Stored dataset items
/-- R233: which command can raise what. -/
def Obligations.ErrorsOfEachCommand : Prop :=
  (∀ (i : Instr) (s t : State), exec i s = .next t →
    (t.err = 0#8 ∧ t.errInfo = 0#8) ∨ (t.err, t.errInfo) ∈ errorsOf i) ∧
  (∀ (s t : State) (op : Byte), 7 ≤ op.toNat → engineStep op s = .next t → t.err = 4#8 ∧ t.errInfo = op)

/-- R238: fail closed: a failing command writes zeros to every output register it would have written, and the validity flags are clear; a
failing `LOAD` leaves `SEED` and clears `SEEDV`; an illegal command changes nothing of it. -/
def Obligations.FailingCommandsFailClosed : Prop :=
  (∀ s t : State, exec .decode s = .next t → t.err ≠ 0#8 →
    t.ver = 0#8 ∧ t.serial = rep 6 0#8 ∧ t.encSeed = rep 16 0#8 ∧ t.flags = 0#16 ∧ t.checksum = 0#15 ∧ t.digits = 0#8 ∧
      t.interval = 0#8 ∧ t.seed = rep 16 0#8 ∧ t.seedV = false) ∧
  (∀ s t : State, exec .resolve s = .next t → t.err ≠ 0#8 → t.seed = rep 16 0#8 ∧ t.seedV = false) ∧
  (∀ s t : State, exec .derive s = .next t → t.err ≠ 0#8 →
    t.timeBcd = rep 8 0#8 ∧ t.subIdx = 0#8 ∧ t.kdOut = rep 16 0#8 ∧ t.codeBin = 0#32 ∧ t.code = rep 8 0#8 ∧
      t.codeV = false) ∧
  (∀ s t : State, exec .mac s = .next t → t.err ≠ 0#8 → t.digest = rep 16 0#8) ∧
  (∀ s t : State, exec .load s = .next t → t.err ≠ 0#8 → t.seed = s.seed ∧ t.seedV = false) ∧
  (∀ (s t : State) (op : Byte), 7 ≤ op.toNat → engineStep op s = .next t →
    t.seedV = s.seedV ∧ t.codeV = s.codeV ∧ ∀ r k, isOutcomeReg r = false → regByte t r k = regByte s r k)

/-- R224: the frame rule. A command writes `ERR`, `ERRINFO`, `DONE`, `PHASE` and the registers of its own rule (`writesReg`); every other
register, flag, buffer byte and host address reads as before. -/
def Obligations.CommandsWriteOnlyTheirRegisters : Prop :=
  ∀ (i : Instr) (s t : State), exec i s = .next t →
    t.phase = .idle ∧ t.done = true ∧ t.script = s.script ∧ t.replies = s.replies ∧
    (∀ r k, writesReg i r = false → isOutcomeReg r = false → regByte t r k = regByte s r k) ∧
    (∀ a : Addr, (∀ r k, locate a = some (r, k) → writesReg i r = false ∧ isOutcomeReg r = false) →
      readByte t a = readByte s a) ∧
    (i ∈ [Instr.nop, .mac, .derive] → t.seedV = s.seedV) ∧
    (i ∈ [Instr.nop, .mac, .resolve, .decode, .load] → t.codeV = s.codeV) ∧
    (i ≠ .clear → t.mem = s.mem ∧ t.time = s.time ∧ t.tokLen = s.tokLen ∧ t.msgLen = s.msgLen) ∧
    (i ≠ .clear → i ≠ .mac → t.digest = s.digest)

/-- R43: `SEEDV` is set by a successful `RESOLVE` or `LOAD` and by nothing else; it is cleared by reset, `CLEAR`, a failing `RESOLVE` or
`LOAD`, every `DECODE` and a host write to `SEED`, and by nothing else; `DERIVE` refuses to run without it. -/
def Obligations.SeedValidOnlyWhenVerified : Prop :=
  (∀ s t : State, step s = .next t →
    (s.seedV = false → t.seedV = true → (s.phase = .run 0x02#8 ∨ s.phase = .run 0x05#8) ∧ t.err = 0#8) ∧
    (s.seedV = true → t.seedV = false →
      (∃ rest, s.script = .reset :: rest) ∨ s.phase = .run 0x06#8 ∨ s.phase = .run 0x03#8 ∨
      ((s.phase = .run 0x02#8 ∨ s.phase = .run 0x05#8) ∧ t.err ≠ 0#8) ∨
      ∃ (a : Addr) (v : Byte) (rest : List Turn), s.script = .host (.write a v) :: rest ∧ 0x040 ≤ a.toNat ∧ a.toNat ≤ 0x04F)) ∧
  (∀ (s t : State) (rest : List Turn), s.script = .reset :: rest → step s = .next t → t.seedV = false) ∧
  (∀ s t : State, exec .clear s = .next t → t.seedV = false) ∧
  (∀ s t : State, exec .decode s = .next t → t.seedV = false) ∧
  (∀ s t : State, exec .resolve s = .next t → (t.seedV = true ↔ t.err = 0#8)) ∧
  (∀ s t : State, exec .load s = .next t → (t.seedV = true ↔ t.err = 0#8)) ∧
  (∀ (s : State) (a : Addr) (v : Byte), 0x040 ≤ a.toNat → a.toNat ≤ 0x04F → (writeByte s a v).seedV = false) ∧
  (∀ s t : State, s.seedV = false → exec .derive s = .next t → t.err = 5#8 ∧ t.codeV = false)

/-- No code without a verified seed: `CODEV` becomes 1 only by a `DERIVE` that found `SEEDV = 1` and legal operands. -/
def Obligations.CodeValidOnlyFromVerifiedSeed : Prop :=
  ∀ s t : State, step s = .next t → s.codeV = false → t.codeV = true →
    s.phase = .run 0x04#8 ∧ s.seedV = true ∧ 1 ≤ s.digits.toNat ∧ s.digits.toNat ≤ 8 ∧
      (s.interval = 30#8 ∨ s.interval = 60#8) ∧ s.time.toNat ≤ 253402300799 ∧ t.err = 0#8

§ **What you are asked to do**
Extract the data in full. Keep it word for word.

§ **Task solution**
/-- R233: which command can raise what. -/
def Obligations.ErrorsOfEachCommand : Prop :=
  (∀ (i : Instr) (s t : State), exec i s = .next t →
    (t.err = 0#8 ∧ t.errInfo = 0#8) ∨ (t.err, t.errInfo) ∈ errorsOf i) ∧
  (∀ (s t : State) (op : Byte), 7 ≤ op.toNat → engineStep op s = .next t → t.err = 4#8 ∧ t.errInfo = op)

/-- R238: fail closed: a failing command writes zeros to every output register it would have written, and the validity flags are clear; a
failing `LOAD` leaves `SEED` and clears `SEEDV`; an illegal command changes nothing of it. -/
def Obligations.FailingCommandsFailClosed : Prop :=
  (∀ s t : State, exec .decode s = .next t → t.err ≠ 0#8 →
    t.ver = 0#8 ∧ t.serial = rep 6 0#8 ∧ t.encSeed = rep 16 0#8 ∧ t.flags = 0#16 ∧ t.checksum = 0#15 ∧ t.digits = 0#8 ∧
      t.interval = 0#8 ∧ t.seed = rep 16 0#8 ∧ t.seedV = false) ∧
  (∀ s t : State, exec .resolve s = .next t → t.err ≠ 0#8 → t.seed = rep 16 0#8 ∧ t.seedV = false) ∧
  (∀ s t : State, exec .derive s = .next t → t.err ≠ 0#8 →
    t.timeBcd = rep 8 0#8 ∧ t.subIdx = 0#8 ∧ t.kdOut = rep 16 0#8 ∧ t.codeBin = 0#32 ∧ t.code = rep 8 0#8 ∧
      t.codeV = false) ∧
  (∀ s t : State, exec .mac s = .next t → t.err ≠ 0#8 → t.digest = rep 16 0#8) ∧
  (∀ s t : State, exec .load s = .next t → t.err ≠ 0#8 → t.seed = s.seed ∧ t.seedV = false) ∧
  (∀ (s t : State) (op : Byte), 7 ≤ op.toNat → engineStep op s = .next t →
    t.seedV = s.seedV ∧ t.codeV = s.codeV ∧ ∀ r k, isOutcomeReg r = false → regByte t r k = regByte s r k)

/-- R224: the frame rule. A command writes `ERR`, `ERRINFO`, `DONE`, `PHASE` and the registers of its own rule (`writesReg`); every other
register, flag, buffer byte and host address reads as before. -/
def Obligations.CommandsWriteOnlyTheirRegisters : Prop :=
  ∀ (i : Instr) (s t : State), exec i s = .next t →
    t.phase = .idle ∧ t.done = true ∧ t.script = s.script ∧ t.replies = s.replies ∧
    (∀ r k, writesReg i r = false → isOutcomeReg r = false → regByte t r k = regByte s r k) ∧
    (∀ a : Addr, (∀ r k, locate a = some (r, k) → writesReg i r = false ∧ isOutcomeReg r = false) →
      readByte t a = readByte s a) ∧
    (i ∈ [Instr.nop, .mac, .derive] → t.seedV = s.seedV) ∧
    (i ∈ [Instr.nop, .mac, .resolve, .decode, .load] → t.codeV = s.codeV) ∧
    (i ≠ .clear → t.mem = s.mem ∧ t.time = s.time ∧ t.tokLen = s.tokLen ∧ t.msgLen = s.msgLen) ∧
    (i ≠ .clear → i ≠ .mac → t.digest = s.digest)

/-- R43: `SEEDV` is set by a successful `RESOLVE` or `LOAD` and by nothing else; it is cleared by reset, `CLEAR`, a failing `RESOLVE` or
`LOAD`, every `DECODE` and a host write to `SEED`, and by nothing else; `DERIVE` refuses to run without it. -/
def Obligations.SeedValidOnlyWhenVerified : Prop :=
  (∀ s t : State, step s = .next t →
    (s.seedV = false → t.seedV = true → (s.phase = .run 0x02#8 ∨ s.phase = .run 0x05#8) ∧ t.err = 0#8) ∧
    (s.seedV = true → t.seedV = false →
      (∃ rest, s.script = .reset :: rest) ∨ s.phase = .run 0x06#8 ∨ s.phase = .run 0x03#8 ∨
      ((s.phase = .run 0x02#8 ∨ s.phase = .run 0x05#8) ∧ t.err ≠ 0#8) ∨
      ∃ (a : Addr) (v : Byte) (rest : List Turn), s.script = .host (.write a v) :: rest ∧ 0x040 ≤ a.toNat ∧ a.toNat ≤ 0x04F)) ∧
  (∀ (s t : State) (rest : List Turn), s.script = .reset :: rest → step s = .next t → t.seedV = false) ∧
  (∀ s t : State, exec .clear s = .next t → t.seedV = false) ∧
  (∀ s t : State, exec .decode s = .next t → t.seedV = false) ∧
  (∀ s t : State, exec .resolve s = .next t → (t.seedV = true ↔ t.err = 0#8)) ∧
  (∀ s t : State, exec .load s = .next t → (t.seedV = true ↔ t.err = 0#8)) ∧
  (∀ (s : State) (a : Addr) (v : Byte), 0x040 ≤ a.toNat → a.toNat ≤ 0x04F → (writeByte s a v).seedV = false) ∧
  (∀ s t : State, s.seedV = false → exec .derive s = .next t → t.err = 5#8 ∧ t.codeV = false)

/-- No code without a verified seed: `CODEV` becomes 1 only by a `DERIVE` that found `SEEDV = 1` and legal operands. -/
def Obligations.CodeValidOnlyFromVerifiedSeed : Prop :=
  ∀ s t : State, step s = .next t → s.codeV = false → t.codeV = true →
    s.phase = .run 0x04#8 ∧ s.seedV = true ∧ 1 ≤ s.digits.toNat ∧ s.digits.toNat ≤ 8 ∧
      (s.interval = 30#8 ∨ s.interval = 60#8) ∧ s.time.toNat ≤ 253402300799 ∧ t.err = 0#8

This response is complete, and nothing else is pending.